Dataset extract.
/-- A queue context beside its registers (chapter Work Queues). -/
structure Wqc where
  /-- Jobs staged or delivered and not retired, in ring order (R413). Reset none. -/
  jobs : List WJob := []
  /-- Next staging slot (R412). Reset 0. -/
  nextSlot : Nat := 0
  /-- Ring indices retired and not yet passed by HEAD (R415). Reset none. -/
  done : List Nat := []
  /-- Ring reads outstanding, oldest first (R407). Reset none. -/
  reads : List RingRead := []
  /-- Cached lines (R409). Reset none. -/
  lines : List RingLine := []
  /-- Speculative reading stopped at an entry that was not valid (R408). Reset 0. -/
  stopped : Bool := false
  /-- Device time ns of the read that stopped it (R408). Reset 0. -/
  stopAt : Nat := 0
  /-- HEAD has advanced past the last head record (R417). Reset 0. -/
  headWait : Bool := false
  /-- A stop that writes nothing to host memory is under way (R427). Reset 0. -/
  silent : Bool := false
  /-- The queue is cleared when it is OFF (R376, R380). Reset 0. -/
  clear : Bool := false
  deriving DecidableEq, Repr
/-! ## Root ports -/

/-- A pipe, root side (R145, R150, R155, R161, R168). -/
structure Pipe where
  /-- S of an OUT pipe, E of an IN pipe. Reset 0. -/
  seq : BitVec 6 := 0
  /-- Credit last granted by the device (OUT). Reset 1. -/
  credit : Nat := 1
  /-- Waiting state. Reset 0. -/
  waiting : Bool := false
  /-- The probe interval has passed. Reset 0. -/
  due : Bool := false
  /-- Device time ns at which the probe interval under way ends (R156, R158, R562). Reset 0. -/
  dueAt : Nat := 0
  /-- Halted by a STALL. Reset 0. -/
  halted : Bool := false
  /-- The next token carries SYNC. Reset 0. -/
  sync : Bool := false
  deriving DecidableEq, Repr

/-- Progress of a transfer (R149, R204, R216). -/
structure Xfer where
  /-- The descriptor is a BTD. -/
  btd : Bool
  /-- DONE. -/
  done : Nat := 0
  /-- OUT packets acknowledged. -/
  acked : Nat := 0
  /-- OUT packets sent at least once. -/
  sent : Nat := 0
  /-- NAKS. -/
  naks : Nat := 0
  /-- RETX. -/
  retx : Nat := 0
  /-- Payloads of the packets sent and not acknowledged, oldest first (R145). -/
  kept : List (List Byte) := []
  deriving DecidableEq, Repr

/-- What a transaction of classes 1–3 is (R151, R152, R156, R161, R163, R182, R118). -/
inductive TxKind where
  | out | probe | inn | hub | setup | reply | clear | psync
  deriving DecidableEq, Repr

/-- A DATA packet in passage on a root port's lane: some of its blocks may not have left (R169, R170). -/
structure Passing where
  /-- Its device. -/
  addr : Nat
  /-- LENGTH. -/
  len : Nat
  /-- Its blocks, from SOP to EOP. -/
  blocks : List Block
  /-- Blocks that have left. -/
  sent : Nat
  /-- It stands cut: a packet was inserted where it stands, and CONT has not been sent (R75). -/
  cut : Bool
  deriving DecidableEq, Repr

/-- Where the walker took a PTD or BTD from (R213). -/
inductive Where where
  | periodic | retry | deferred | bulk
  deriving DecidableEq, Repr

/-- A transaction of classes 1–3 that is outstanding (R154). -/
structure Txn where
  kind : TxKind
  /-- Descriptor address; 0 for transactions without one. -/
  desc : Nat
  /-- Words of the descriptor as read at its start (R200). -/
  words : List Word
  src : Where
  addr : Nat
  gen : Nat
  dirIn : Bool
  ep : Nat
  tc : Nat
  /-- Packets sent, or asked for. -/
  n : Nat
  /-- Sequence of the first packet sent. -/
  seq0 : BitVec 6
  /-- A valid packet of the answer has arrived (R174). -/
  answered : Bool
  /-- The transfer has ended within the burst: its STATUS (R209). -/
  ended : Option Nat
  /-- A packet of the burst was not taken for want of room (R147). -/
  full : Bool
  deriving DecidableEq, Repr
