-- ==== Sys2Proof/Machine/CmdCore.lean ====
section
/-! DEFINITION. Executing commands: the command a core holds, its reply and its waits (R435–R445). -/

namespace Sys2Proof.Machine

def State.getCmd (s : State) (k : Nat) : Option Cmd := smFind s.cmds.cmd k
def State.putCmd (s : State) (k : Nat) (c : Cmd) : State := { s with cmds := { s.cmds with cmd := smIns s.cmds.cmd k c } }
/-- Word n of a command. -/
def Cmd.w (c : Cmd) (n : Nat) : Word := c.words.getD n 0
/-- OPCODE (R435). -/
def Cmd.op (c : Cmd) : Nat := bits (c.w 0) 15 0
/-- Bits [hi:lo] of word n. -/
def Cmd.f (c : Cmd) (n hi lo : Nat) : Nat := bits (c.w n) hi lo

/-- Status codes (R443). -/
def stOK : Nat := 0x00
def stUNKNOWN : Nat := 0x01
def stMALFORMED : Nat := 0x02
def stSPOOF : Nat := 0x03
def stDENIED : Nat := 0x04
def stBAD_STATE : Nat := 0x05
def stBAD_OWN : Nat := 0x06
def stBUSY : Nat := 0x07
def stNOT_READY : Nat := 0x08
def stNOT_QUIESCED : Nat := 0x09
def stTIMEOUT : Nat := 0x0A
def stTIMERFULL : Nat := 0x0B
def stNO_RESERVE : Nat := 0x0C
def stDEVICE_ERR : Nat := 0x0D
def stTOO_SMALL : Nat := 0x0E
def stHOST_FAULT : Nat := 0x0F
def stABORTED : Nat := 0x10
def stNOT_FOUND : Nat := 0x11
def stPOISONED : Nat := 0x12
def stINTERNAL : Nat := 0x13

/-- The words of a reply (R436). -/
def replyWords (c : Cmd) (k status second : Nat) (ws : List Word) : List Word :=
  [setBits (setBits (c.w 0) 30 16 0) 23 16 status, c.w 1, w32 (second % 2 ^ 16 * 2 ^ 16 + k % 8)] ++
    (List.range 13).map (fun n => ws.getD n 0)

/-- The reply to entry `idx` of the queue 0 of context `ctx`: 64 bytes over the entry, which retires (R426, R436, R467). -/
def State.writeReply (s : State) (ctx idx : Nat) (words : List Word) (ok ep : Bool) : State :=
  let s := if s.wqWrites ctx then
      s.emit (.hostWrite (s.wqInst ctx) (s.wqPasid ctx) (s.entAddr ctx idx) (wordsBytes words) ep)
    else s
  let s := s.count R.CMD_CNT_COMMANDS
  let s := if ok then s else s.count R.CMD_CNT_REFUSED
  s.retireAt ctx idx 0

/-- COMMAND_REPLY: core k answers its command and is free (R426, R436). -/
def State.reply (s : State) (k status second : Nat) (ws : List Word) (ep : Bool := false) : State :=
  match s.getCmd k with
  | none => s
  | some c =>
    let s := s.writeReply c.ctx c.idx (replyWords c k status second ws) (status == 0) ep
    let s := { s with cmds := { s.cmds with cmd := smDel s.cmds.cmd k } }
    s.wr R.CMD_STAT_BUSY (setBits (s.rdw R.CMD_STAT_BUSY) k k 0).toNat
/-- A reply without results. -/
def State.fail (s : State) (k status second : Nat) : State := s.reply k status second []
def State.ok (s : State) (k : Nat) (ws : List Word) : State := s.reply k stOK 0 ws

/-- The command of core k begins to wait (R437). -/
def State.cmdWait (s : State) (k : Nat) (w : CmdWait) : State :=
  match s.getCmd k with
  | some c => s.putCmd k { c with wait := w }
  | none => s
/-- The core whose command waits for `w`. -/
def State.waiter (s : State) (w : CmdWait) : Option Nat :=
  (s.cmds.cmd.find? (fun e => e.2.wait == w)).map (·.1)
/-- Runs the meaning of opcode `op` on the command that core k has taken. -/
def State.runCmd (s : State) (k op : Nat) (f : Cmd → State → State) : State :=
  match s.getCmd k with
  | some c => if c.op = op ∧ c.wait = .toAct then f c s else s
  | none => s

/-- Instance, and PASID, of the requests of a command (R445). -/
def State.cmdInst (s : State) (c : Cmd) : Nat := s.wqInst c.ctx
def State.cmdIsMgr (s : State) (c : Cmd) : Bool := s.cmdInst c == s.mgr
/-- A write of a command to host memory; on a queue that writes nothing, none (R427, R445). -/
def State.cmdWrite (s : State) (c : Cmd) (addr : Nat) (data : List Byte) (ep : Bool) : State :=
  if s.wqWrites c.ctx then s.emit (.hostWrite (s.cmdInst c) (s.wqPasid c.ctx) addr data ep) else s

end Sys2Proof.Machine
end

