-- ==== Sys2Proof/Machine/Ptu.lean ====
section
/-! DEFINITION. The position time base: device time, tracks, markers, and the prediction of the next commit of a root port
(R18–R66, R641). -/

namespace Sys2Proof.Machine

/-! ## Arithmetic -/

/-- The signed difference (a − b) modulo 2⁶⁴ (R36). -/
def sdiff (a b : BitVec 64) : Int := (a - b).toInt
/-- A quotient of an integer, rounded either way where it is inexact (log entry 6). -/
def State.squot (s : State) (n : Int) (d : Nat) : Int × State :=
  let (q, s) := s.quot n.natAbs d
  (if n < 0 then -(q : Int) else q, s)
/-- A velocity as PTU_TRKVEL shows it; a value outside signed 15.16 is not stated (log entry 1). -/
def State.velField (s : State) (v : Int) : Nat × State :=
  if -(2 ^ 31 : Int) ≤ v ∧ v < 2 ^ 31 then ((BitVec.ofInt 32 v).toNat, s)
  else let (w, s) := s.draw; (w.toNat, s)

/-! ## Tracks -/

/-- Position of track t, 48.16 (R63). -/
def State.trkPos (s : State) (t : Nat) : BitVec 64 :=
  BitVec.ofNat 64 (s.rd R.PTU_TRKPOSH_POSH t * 2 ^ 32 + s.rd R.PTU_TRKPOSF_POSF t)
/-- Sets the position of track t. -/
def State.setTrkPos (s : State) (t : Nat) (x : BitVec 64) : State :=
  (s.wr R.PTU_TRKPOSH_POSH (x.toNat / 2 ^ 32) t).wr R.PTU_TRKPOSF_POSF (x.toNat % 2 ^ 32) t
/-- Velocity of track t, signed, × 2⁻¹⁶ counts/µs (R63). -/
def State.trkVel (s : State) (t : Nat) : Int := (s.rdw R.PTU_TRKVEL_VEL t).toInt
/-- The preset value of track t (R34). -/
def State.trkSet (s : State) (t : Nat) : BitVec 64 :=
  BitVec.ofNat 64 (s.rd R.PTU_TRKSETH_SET t * 2 ^ 32 + s.rd R.PTU_TRKSETF_SET t)
/-- TOUT of track t in device time units; 0 acts as 1 µs (R63). -/
def State.trkTout (s : State) (t : Nat) : Nat := max 1 (s.rd R.PTU_TRKCTL_TOUT t) * 1000 * 2 ^ 16
/-- Track t is to run (R641). -/
def State.trkRuns (s : State) (t : Nat) : Bool := s.on R.PTU_CTL_EN && s.on R.PTU_TRKCTL_EN t

/-- A position that passes the 48-bit limit wraps and sets OVF (R23): `x` is the exact position × 2¹⁶. -/
def State.putPos (s : State) (t : Nat) (x : Int) : State :=
  let s := s.setTrkPos t (BitVec.ofInt 64 x)
  if -(2 ^ 63 : Int) ≤ x ∧ x < 2 ^ 63 then s else s.wr R.PTU_TRKSTAT_OVF 1 t

/-- The start or preset of R33: t_edge is now, v = 0, STOPPED = 0, the history empty. -/
def State.trkRestart (s : State) (t : Nat) : State :=
  let x := s.getTrack t
  ((s.setTrack t { x with tEdge := s.time, hist := [], edged := false, vNum := 0, vDen := 1, reps := [] }).wr
    R.PTU_TRKSTAT_STOPPED 0 t).wr R.PTU_TRKVEL_VEL 0 t
/-- TRACK_START: a track starts to run, or ceases to (R641).  A track that does not run reads velocity 0. -/
def State.trkFollow (s : State) (t : Nat) : State :=
  let x := s.getTrack t
  if s.trkRuns t then
    if x.running then s else s.trkRestart t |>.setTrack t { (s.trkRestart t).getTrack t with running := true, tStart := s.time }
  else (s.setTrack t { x with running := false }).wr R.PTU_TRKVEL_VEL 0 t
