/-- Bytes of the next beat of a stream at position `pos`. -/
def beatLen (d : DmaDesc) (pos : Nat) : Nat := min 64 (d.len - pos)
/-- Room of the staging buffer that no read has claimed (R499, R503). -/
def Chan.room (x : Chan) : Nat := 4096 - (x.buf.length + x.reads.foldl (fun n r => n + r.n) 0)
/-- Address of the next read of a descriptor, and its bytes; a read of host memory is no longer than `m`, the Max Read Request Size
(R356, R503, R506). -/
def nextRead (m : Nat) (d : DmaDesc) (x : Chan) : Nat × Nat :=
  if d.sfix then (d.src, beatLen d x.rdN)
  else
    let a := d.src + x.rdN
    if d.shost then (a, min (min (d.len - x.rdN) (4096 - a % 4096)) m) else (a, beatLen d x.rdN)
/-- The channel may take a read beat (R501, R503). -/
def State.mayRead (s : State) (c : Nat) : Bool :=
  let x := s.getChan c
  match x.desc with
  | none => false
  | some d =>
    s.chanState c == 1 && !x.skip && decide (x.rdN < DmaDesc.len d) && decide ((nextRead (s.mrrs (s.chanOwner c)) d x).2 ≤ x.room) &&
    (!DmaDesc.shost d || decide (s.readsAt (s.chanOwner c / 32) < 256))
/-- The channel may take a write beat (R501). -/
def State.mayWrite (s : State) (c : Nat) : Bool :=
  let x := s.getChan c
  match x.desc with
  | none => false
  | some d => s.chanState c == 1 && !x.skip && decide (x.wrN < DmaDesc.len d) && decide (beatLen d x.wrN ≤ x.buf.length)

/-- One read beat of channel c. -/
def State.readBeat (s : State) (c : Nat) : State :=
  let x := s.getChan c
  match x.desc with
  | none => s
  | some d =>
    let (a, n) := nextRead (s.mrrs (s.chanOwner c)) d x
    if DmaDesc.shost d then
      let (t, s) := s.issueRead (.dma c) (s.chanOwner c) (s.chanPasid c) (a / 4 * 4) ((a % 4 + n + 3) / 4)
      s.setChan c { s.getChan c with rdN := x.rdN + n, reads := x.reads ++ [{ tag := t, addr := a, n := n }] }
    else match s.dmaFailure a n with
      | some (cause, b) => s.dmaFault c cause false b
      | none =>
        let fw := meets a n 0x1020700000 0x1020800000
        let (l, s) := s.readMarked a n
        let l := (List.range l.length).map (fun k =>
          if 0x1020700000 ≤ a + k ∧ a + k < 0x1020800000 then (0xFF, false) else l.getD k (0, false))
        let s := if fw then s.dmaFw c else s
        s.setChan c { s.getChan c with rdN := x.rdN + n, buf := x.buf ++ l }
/-- One write beat of channel c. -/
def State.writeBeat (s : State) (c : Nat) : State :=
  let x := s.getChan c
  match x.desc with
  | none => s
  | some d =>
    let n := beatLen d x.wrN
    let l := swapped (DmaDesc.swap d) x.wrN x.buf n
    let a := if DmaDesc.dfix d then DmaDesc.dst d else DmaDesc.dst d + x.wrN
    let done (s : State) : State := s.setChan c { s.getChan c with wrN := x.wrN + n, buf := x.buf.drop n }
    if DmaDesc.dhost d then
      let ep := l.any (·.2)
      let i := s.chanOwner c
      let s := if ep then s.poisonTx (i / 32) else s
      let s := if (s.getFunc i).mute then s else s.emit (.hostWrite i (s.chanPasid c) a (l.map (·.1)) ep)
      done s
    else match s.dmaFailure a n with
      | some (cause, b) => s.dmaFault c cause true b
      | none =>
        if meets a n 0x1020700000 0x1020800000 then
          let k := 0x1020700000 - a
          done ((if a < 0x1020700000 then State.writeMarked false n s a (l.take k) else s).dmaFw c)
        else done (State.writeMarked (a % 64 == 0 && n == 64) n s a l)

What the task requires.
Which lines run from the one holding "done : Nat := 0" through the one holding "R182, R118). -/" in the records above? Repeat them exactly, both included, and nothing more.

Exercise answer.
  done : Nat := 0
  /-- OUT packets acknowledged. -/
  acked : Nat := 0
  /-- OUT packets sent at least once. -/
  sent : Nat := 0
  /-- NAKS. -/
  naks : Nat := 0
  /-- RETX. -/
  retx : Nat := 0
  /-- Payloads of the packets sent and not acknowledged, oldest first (R145). -/
  kept : List (List Byte) := []
  deriving DecidableEq, Repr

/-- What a transaction of classes 1–3 is (R151, R152, R156, R161, R163, R182, R118). -/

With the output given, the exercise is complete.